Преимущество этого метода заключается в том, что он не вводит артефакты aliasing в ваш звук, он не добавляет шума.
Ответ 6
Для полноты здесь функция сжатия/растяжения, которую я написал для Ruby Arrays в качестве первого прохода. Он не выполняет никакой интерполяции, просто удаляя или повторяя значения. Но это просто:)
class Array
def stretch( factor=1.0 )
factor = factor.to_f
Array.new (length*factor).ceil do |i|
self[(i/factor).floor]
end
end
end
a = (0..9).to_a
p a
#=> [0, 1, 2, 3, 4, 5, 6, 7, 8, 9]
(0.2).step( 3.0, 0.2 ) do |factor|
p a.stretch(factor)
end
#=> [0, 5]
#=> [0, 2, 5, 7]
#=> [0, 1, 3, 4, 6, 8, 9]
#=> [0, 1, 2, 3, 5, 6, 7, 8]
#=> [0, 1, 2, 3, 4, 5, 6, 7, 8, 9]
#=> [0, 0, 1, 2, 3, 4, 5, 5, 6, 7, 8, 9]
#=> [0, 0, 1, 2, 2, 3, 4, 4, 5, 6, 7, 7, 8, 9, 9]
#=> [0, 0, 1, 1, 2, 3, 3, 4, 5, 5, 6, 6, 7, 8, 8, 9]
#=> [0, 0, 1, 1, 2, 2, 3, 3, 4, 5, 5, 6, 6, 7, 7, 8, 8, 9]

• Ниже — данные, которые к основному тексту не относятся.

-- ==== Sys2Proof/Machine/State.lean ====
section
/-! DEFINITION. State.lean: the whole state of the block, its state after reset, and the reasons a step can stop. -/

namespace Sys2Proof.Machine
open Sys2Proof

/-- Why a command stops the machine with a fault: there is no such command in this block. -/
inductive Fault where
  /-- raised by no meaning: the spec names no fault that stops the device; safe -/
  | none
deriving DecidableEq, Repr

/-- Why a command has no meaning. -/
inductive Refusal where
  /-- raised by an arm of exec whose command has no meaning yet; safe -/
  | notModelled (mnemonic : String)
  /-- raised by a command that is one of the undefined cases of R499; the rule number; safe -/
  | undefinedCase (rule : Nat)
deriving DecidableEq, Repr

/-- The state of the 8256. -/
structure State where
  /-- the commands that wait, first in, first out -/
  pending : List Instr
  /-- commands held by FENCE (R65) with their channels, in the order they were received -/
  fenced : List (Chan × Instr)
  /-- what the block has sent out, newest first: the model's own record -/
  out : List Out
  /-- free values drawn so far: the model's own counter -/
  drawn : Nat
  /-- time since power-on in 2 ns common periods (R17): the model's own clock -/
  now : Nat
  /-- DTIME in 2^-32 ns (R131) -/
  dtime : Nat
  nv : Nv
  clk : Clk
  glb : Glb
  epochs : Epochs
  owner : Owner
  /-- ring channels by channel number -/
  rings : Tbl Ring
  ops : List LongOp
  hosts : Vector HostLink 8
  fns : Tbl FnState
  queues : Tbl Queue
  eth : Eth
  parse : Parse
  cls : Cls
  tables : Tables
  hod : Hods
  sched : Sched
  net : Net
  ctx : Ctx
  nvme : Nvme
  crypt : Crypt
  cores : Cores
  dram : Dram
  sec : Sec
  klb : Klb
  elec : Elec
  degr : Degr
  bist : Bist
  /-- the DRAM carve in force -/
  carve : Carve
  violations : Violations
  /-- 64-bit counters by block, link and index; a counter at 0 is not listed -/
  counters : Tbl Nat
  /-- registers with no state of their own elsewhere, as last written, by address -/
  regs : Tbl Word
deriving DecidableEq, Repr

/-- CLK after reset (R20). (DESIGN CHOICE, log 13) -/
def Clk.reset : Clk where
  rootLock := false
  refPresent := false
  holdover := false
  refReturned := false
  holdoverCount := 0
  ethRef := true
  hostRefs := Vector.replicate 8 true

/-- GLB after power-on (R33). -/
def Glb.reset : Glb where
  powered := true
  mode := .boot
  prev := none
  cause := .powerOn
  degradedPending := false
  modeSeq := 0
  stage := .inReset
  fwRuns := false
  quiesceFrom := .service
  drainComplete := false
  autoNext := none
  parkDue := none
  straps := 0

/-- A recoat unit that is not armed. -/
def UnitState.idle : UnitState where
  phase := .idle
  target := none
  handle := none
  held := []
  copying := false
  defaultsDue := false

/-- The epoch block after reset: epoch 0, length 0x30D4 (R35, R36). -/
def Epochs.reset : Epochs where
  epoch := 0
  len := 0x30D4
  lenNow := 0x30D4
  cutoffDone := false
  dtimeAt := 0
  units := Vector.replicate 32 UnitState.idle
  latch := []

/-- The owner channel after reset (R81 to R83). -/
def Owner.reset : Owner where
  seq := 0
  mask := 0
  held := []
  unreported := 0
  spoken := false
  smbusEid := 0
  vdmEid := 0

/-- A command window after reset. -/
def Ring.reset : Ring where
  sqBase := 0
  rqBase := 0
  eqBase := 0
  sqCfg := 0
  rqCfg := 0
  eqCfg := 0
  sqTail := 0
  sqHead := 0
  rqHead := 0
  rqTail := 0
  eqHead := 0
  eqTail := 0
  eventVec := 0
  replyVec := 0
  eventEnable := false
  enable := false
  running := false
  fault := false
  vecErr := false
  cfgErr := false
  oversize := false
  eventsLost := 0
  unreported := 0
  rqPhase := true
  eqPhase := true
  seq := 0
  mask := 0

/-- A host link after reset: down, with 256 VFs for each of PF0 and PF1 staged (R91). -/
def HostLink.reset : HostLink where
  recoveryCount := 0
  width := 0
  speed := 0
  state := 0
  retraining := false
  flit := false
  perst := false
  dlUp := false
  staged0 := 256
  staged1 := 256
  t0 := 256
  t1 := 256
  unexpectedCpl := 0
  cplTimeouts := 0
  intxStatus := 0
  intxEnable := 0
  inta := false
  pf1Int := false
  pf2Int := false
  reads := []
  readsDue := []
  attachDue := none
  violationsFrom := 0
  lostLanes := []
  failsDue := []
  flrOnly := false

/-- A function after its reset. (PRESUMED, log 29) -/
def FnState.reset : FnState where
  bme := false
  mse := false
  intxDisable := false
  msixEnable := false
  msixMask := false
  unmasked := []
  pendingVecs := []
  heldVecs := []
  d3 := false
  cto := 0
  tags10 := false
  tags14 := false
  mps := 0
  mrrs := 2
  relaxed := true
  vfEnable := false
  numVfs := 0
  cfg := []
  msixTable := []
  aer := []

/-- The machine right after power-on. (DESIGN CHOICE, log 10) -/
def State.reset : State where
  pending := []
  fenced := []
  out := []
  drawn := 0
  now := 0
  dtime := 0
  nv := Nv.reset
  clk := Clk.reset
  glb := Glb.reset
  epochs := Epochs.reset
  owner := Owner.reset
  rings := []
  ops := []
  hosts := Vector.replicate 8 HostLink.reset
  fns := []
  queues := []
  eth := Eth.reset
  parse := Parse.reset
  cls := { banks := ⟨ClassBank.reset, ClassBank.reset, ClassBank.reset⟩, topBank := false }
  tables := Tables.reset
  hod := Hods.reset
  sched := Sched.reset
  net := Net.reset
  ctx := Ctx.reset
  nvme := Nvme.reset
  crypt := Crypt.reset
  cores := Cores.reset
  dram := Dram.reset
  sec := Sec.reset
  klb := Klb.reset
  elec := Elec.reset
  degr := { entries := [] }
  bist := Bist.reset
  carve := Carve.reset
  violations := { seq := 0, log := [], lastEvent := [] }
  counters := []
  regs := []

end Sys2Proof.Machine
end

#=> [0, 0, 1, 1, 2, 2, 3, 3, 4, 4, 5, 5, 6, 6, 7, 7, 8, 8, 9, 9]
#=> [0, 0, 0, 1, 1, 2, 2, 3, 3, 4, 4, 5, 5, 5, 6, 6, 7, 7, 8, 8, 9, 9]
#=> [0, 0, 0, 1, 1, 2, 2, 2, 3, 3, 4, 4, 4, 5, 5, 6, 6, 7, 7, 7, 8, 8, 9, 9, 9]
#=> [0, 0, 0, 1, 1, 1, 2, 2, 3, 3, 3, 4, 4, 4, 5, 5, 6, 6, 6, 7, 7, 8, 8, 8, 9, 9, 9]
#=> [0, 0, 0, 1, 1, 1, 2, 2, 2, 3, 3, 3, 4, 4, 4, 5, 5, 6, 6, 6, 7, 7, 7, 8, 8, 8, 9, 9, 9]
#=> [0, 0, 0, 0, 1, 1, 1, 2, 2, 2, 3, 3, 3, 4, 4, 4, 5, 5, 5, 6, 6, 6, 7, 7, 7, 8, 8, 8, 9, 9, 9]
Ответ 7
Несмотря на то, что я нашел этот вопрос на год позже, я хочу! Вот код Objective-C, который я использовал для решения этой проблемы в Hexaphone.
Я использую его для предварительного расчета 31 полутоновых смещений одного или нескольких образцов - по одному для каждой из 31 ноты на клавиатуре. Образцы предназначены для непрерывного цикла, пока ключ удерживается.
#define kBytesPerFrame 2
-(SInt16*) createTransposedBufferFrom:(SInt16*)sourceBuffer sourceFrameCount:(UInt32)sourceFrameCount destFrameCount:(UInt32)destFrameCount {
// half step up: 1.05946;
// half step down: .94387
Float32 frequencyMultiplier = (Float32) sourceFrameCount / (Float32) destFrameCount;
SInt16 *destBuffer = malloc(destFrameCount * kBytesPerFrame);
Float32 idxTarget; // the extrapolated, floating-point index for the target value
UInt16 idxPrevNeighbor, idxNextNeighbor; // the indicies of the two "nearest neighbors" to the target value
Float32 nextNeighborBias; // to what degree we should weight one neighbor over the other (out of 100%)
Float32 prevNeighborBias; // 100% - nextNeighborBias; included for readability - could just divide by next for a performance improvement
// for each desired frame for the destination buffer:
for(int idxDest=0; idxDest<destFrameCount; idxDest++) {
idxTarget = idxDest * frequencyMultiplier;
idxPrevNeighbor = floor(idxTarget);
idxNextNeighbor = ceil(idxTarget);
if(idxNextNeighbor >= sourceFrameCount) {
// loop around - don't overflow!
idxNextNeighbor = 0;
}
// if target index is [4.78], use [4] (prev) with a 22% weighting, and [5] (next) with a 78% weighting
nextNeighborBias = idxTarget - idxPrevNeighbor;
prevNeighborBias = 1.0 - nextNeighborBias;
Float32 interpolatedValue = sourceBuffer[idxPrevNeighbor] * prevNeighborBias
+ sourceBuffer[idxNextNeighbor] * nextNeighborBias;
destBuffer[idxDest] = round(interpolatedValue); // convert to int, store
}
return destBuffer;
}
Ответ 8
Существует фильтр с уменьшением, интерполяцией, смешиванием FIR вместе с алгоритмом Parks-McClellan для генерации ответвлений в следующем проекте.
https://github.com/ham21/radio
Я ничего не знаю в Ruby, который выполнит запрошенные вами аудиофункции.